The response was so problematic (or non-existent) that in 1967, leaders in one of Pittsburgh’s black communities, the Hill District, created Freedom House Ambulance Services and approached Peter Safar, a doctor at the University of Pittsburgh, who a few years earlier had lost his 12-year-old daughter to an acute asthma crisis. 


With a shared purpose of improving emergency medical response, Safar trained 25 black men from that neglected community––many of whom did not have a high school diploma––as emergency medical technicians, skilled in this new thing called CPR. 



With two donated police vehicles, Freedom House Ambulance Services began to save lives at such a rate, that they became the gold standard for emergency response training in the US and the model for EMTs we now take for granted. 


Freedom House paramedics were so dynamic in their ability to respond to the critically ill that the police often called them for high acuity cases in white neighborhoods.

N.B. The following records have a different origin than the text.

-- ==== Sys2Proof/Laws/KeepsCmd.lean ====
section
/-! SUPPORT. Keeps is kept by the meanings of the commands: each answers a next state, which Keeps relates to the state before. -/

namespace Sys2Proof.Machine

/-! ### CmdBus.lean -/

theorem execCoreReset_keeps {r s : State} (h : Keeps r s) (cause : Nat) (env : BootEnv) :
    ∃ t, execCoreReset cause env s = .next t ∧ Keeps r t := by
  refine ⟨_, rfl, ?_⟩
  apply State.after_keeps
  apply coreResetRow_keeps
  exact h

theorem execPerstNAssert_keeps {r s : State} (h : Keeps r s) (env : BootEnv) :
    ∃ t, execPerstNAssert env s = .next t ∧ Keeps r t := by
  refine ⟨_, rfl, ?_⟩
  apply State.after_keeps
  apply perstRow_keeps
  exact h

theorem execHifReset_keeps {r s : State} (h : Keeps r s) (kind : Nat) :
    ∃ t, execHifReset kind s = .next t ∧ Keeps r t := by
  refine ⟨_, rfl, ?_⟩
  apply State.after_keeps
  apply hifReset_keeps
  exact h

theorem execBusMasterEnableChange_keeps {r s : State} (h : Keeps r s) (on : Bool) :
    ∃ t, execBusMasterEnableChange on s = .next t ∧ Keeps r t := by
  refine ⟨_, rfl, ?_⟩
  apply State.after_keeps
  apply bmeChange_keeps
  exact h

theorem execPcieD3hotEnter_keeps {r s : State} (h : Keeps r s) :
    ∃ t, execPcieD3hotEnter s = .next t ∧ Keeps r t := by
  refine ⟨_, rfl, ?_⟩
  apply State.after_keeps
  apply d3hotEnter_keeps
  exact h

theorem execPcieD0Return_keeps {r s : State} (h : Keeps r s) :
    ∃ t, execPcieD0Return s = .next t ∧ Keeps r t := by
  refine ⟨_, rfl, ?_⟩
  apply State.after_keeps
  apply d0Return_keeps
  exact h

theorem execRegisterWrite_keeps {r s : State} (h : Keeps r s) (addr : Nat) (v : Word) :
    ∃ t, execRegisterWrite addr v s = .next t ∧ Keeps r t := by
  refine ⟨_, rfl, ?_⟩
  apply State.after_keeps
  apply registerWriteRow_keeps
  exact h

theorem execMissizedAccess_keeps {r s : State} (h : Keeps r s) (bar2 : Bool) (addr : Nat) (size : Nat) (write : Bool) :
    ∃ t, execMissizedAccess bar2 addr size write s = .next t ∧ Keeps r t := by
  refine ⟨_, rfl, ?_⟩
  apply State.after_keeps
  apply missizedRow_keeps
  exact h

theorem execUnmappedAccess_keeps {r s : State} (h : Keeps r s) (addr : Nat) (write : Option Word) :
    ∃ t, execUnmappedAccess addr write s = .next t ∧ Keeps r t := by
  refine ⟨_, rfl, ?_⟩
  apply State.after_keeps
  apply unmappedRow_keeps
  exact h

theorem execPairLoRead_keeps {r s : State} (h : Keeps r s) (addr : Nat) :
    ∃ t, execPairLoRead addr s = .next t ∧ Keeps r t := by
  refine ⟨_, rfl, ?_⟩
  apply State.after_keeps
  apply pairLoReadRow_keeps
  exact h

theorem execPairHiWrite_keeps {r s : State} (h : Keeps r s) (addr : Nat) (v : Word) :
    ∃ t, execPairHiWrite addr v s = .next t ∧ Keeps r t := by
  refine ⟨_, rfl, ?_⟩
  apply State.after_keeps
  apply pairHiWriteRow_keeps
  exact h

theorem execRcRead_keeps {r s : State} (h : Keeps r s) (addr : Nat) :
    ∃ t, execRcRead addr s = .next t ∧ Keeps r t := by
  refine ⟨_, rfl, ?_⟩
  apply State.after_keeps
  apply rcReadRow_keeps
  exact h

theorem execTimestampSubnsRead_keeps {r s : State} (h : Keeps r s) (addr : Nat) :
    ∃ t, execTimestampSubnsRead addr s = .next t ∧ Keeps r t := by
  refine ⟨_, rfl, ?_⟩
  apply State.after_keeps
  apply timestampReadRow_keeps
  exact h

theorem execWindowDataAccess_keeps {r s : State} (h : Keeps r s) (addr : Nat) (write : Option Word) :
    ∃ t, execWindowDataAccess addr write s = .next t ∧ Keeps r t := by
  refine ⟨_, rfl, ?_⟩
  apply State.after_keeps
  apply windowDataRow_keeps
  exact h

theorem execCounterClear_keeps {r s : State} (h : Keeps r s) (addr : Nat) (v : Word) :
    ∃ t, execCounterClear addr v s = .next t ∧ Keeps r t := by
  refine ⟨_, rfl, ?_⟩
  apply State.after_keeps
  apply counterClearRow_keeps
  exact h

theorem execEccAddrRead_keeps {r s : State} (h : Keeps r s) :
    ∃ t, execEccAddrRead s = .next t ∧ Keeps r t := by
  refine ⟨_, rfl, ?_⟩
  apply State.after_keeps
  apply eccAddrReadRow_keeps
  exact h

theorem execPcieLinkStateChange_keeps {r s : State} (h : Keeps r s) (speed : Nat) (width : Nat) (l1 : Bool) :
    ∃ t, execPcieLinkStateChange speed width l1 s = .next t ∧ Keeps r t := by
  refine ⟨_, rfl, ?_⟩
  apply State.after_keeps
  apply linkStateChange_keeps
  exact h

/-! ### CmdTime.lean -/

theorem execTbSetApply_keeps {r s : State} (h : Keeps r s) (v : Word) :
    ∃ t, execTbSetApply v s = .next t ∧ Keeps r t := by
  refine ⟨_, rfl, ?_⟩
  apply State.after_keeps
  apply State.busWrite_keeps
  · exact h
  · intro y3 y4
    apply tbSetApplyRow_keeps
    exact y4

theorem execTbLeapLoad_keeps {r s : State} (h : Keeps r s) (v : Word) :
    ∃ t, execTbLeapLoad v s = .next t ∧ Keeps r t := by
  refine ⟨_, rfl, ?_⟩
  apply State.after_keeps
  apply State.busWrite_keeps
  · exact h
  · intro y3 y4
    apply tbLeapLoadRow_keeps
    exact y4

theorem execTbSrcCfgWrite_keeps {r s : State} (h : Keeps r s) (slot : Nat) (v : Word) :
    ∃ t, execTbSrcCfgWrite slot v s = .next t ∧ Keeps r t := by
  refine ⟨_, rfl, ?_⟩
  apply State.after_keeps
  refine Keeps.ite ?_ ?_
  · apply State.busWrite_keeps
    · exact h
    · intro y4 y5
      apply tbSrcCfgWriteRow_keeps
      exact y5
  · exact h

theorem execPtpMessageRx_keeps {r s : State} (h : Keeps r s) (port : Nat) :
    ∃ t, execPtpMessageRx port s = .next t ∧ Keeps r t := by
  refine ⟨_, rfl, ?_⟩
  apply State.after_keeps
  apply ptpMessageRxRow_keeps
  exact h

theorem execPtpEventMessageTx_keeps {r s : State} (h : Keeps r s) (slot : Nat) :
    ∃ t, execPtpEventMessageTx slot s = .next t ∧ Keeps r t := by
  refine ⟨_, rfl, ?_⟩
  apply State.after_keeps
  apply ptpEventTxRow_keeps
  exact h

Despite the success of FHAS, police and fire departments resisted retraining, so the city reallocated funds to create a separate EMT service. (A new mayor cut funding to Freedom House in 1975 and seized their assets, but that's another story). 


When people think defunding the police will lead to anarchy, they’re not understanding that change rarely happens from within, and that resources reallocated to community-based services can not only improve neglected neighborhoods, but create innovations that help us all.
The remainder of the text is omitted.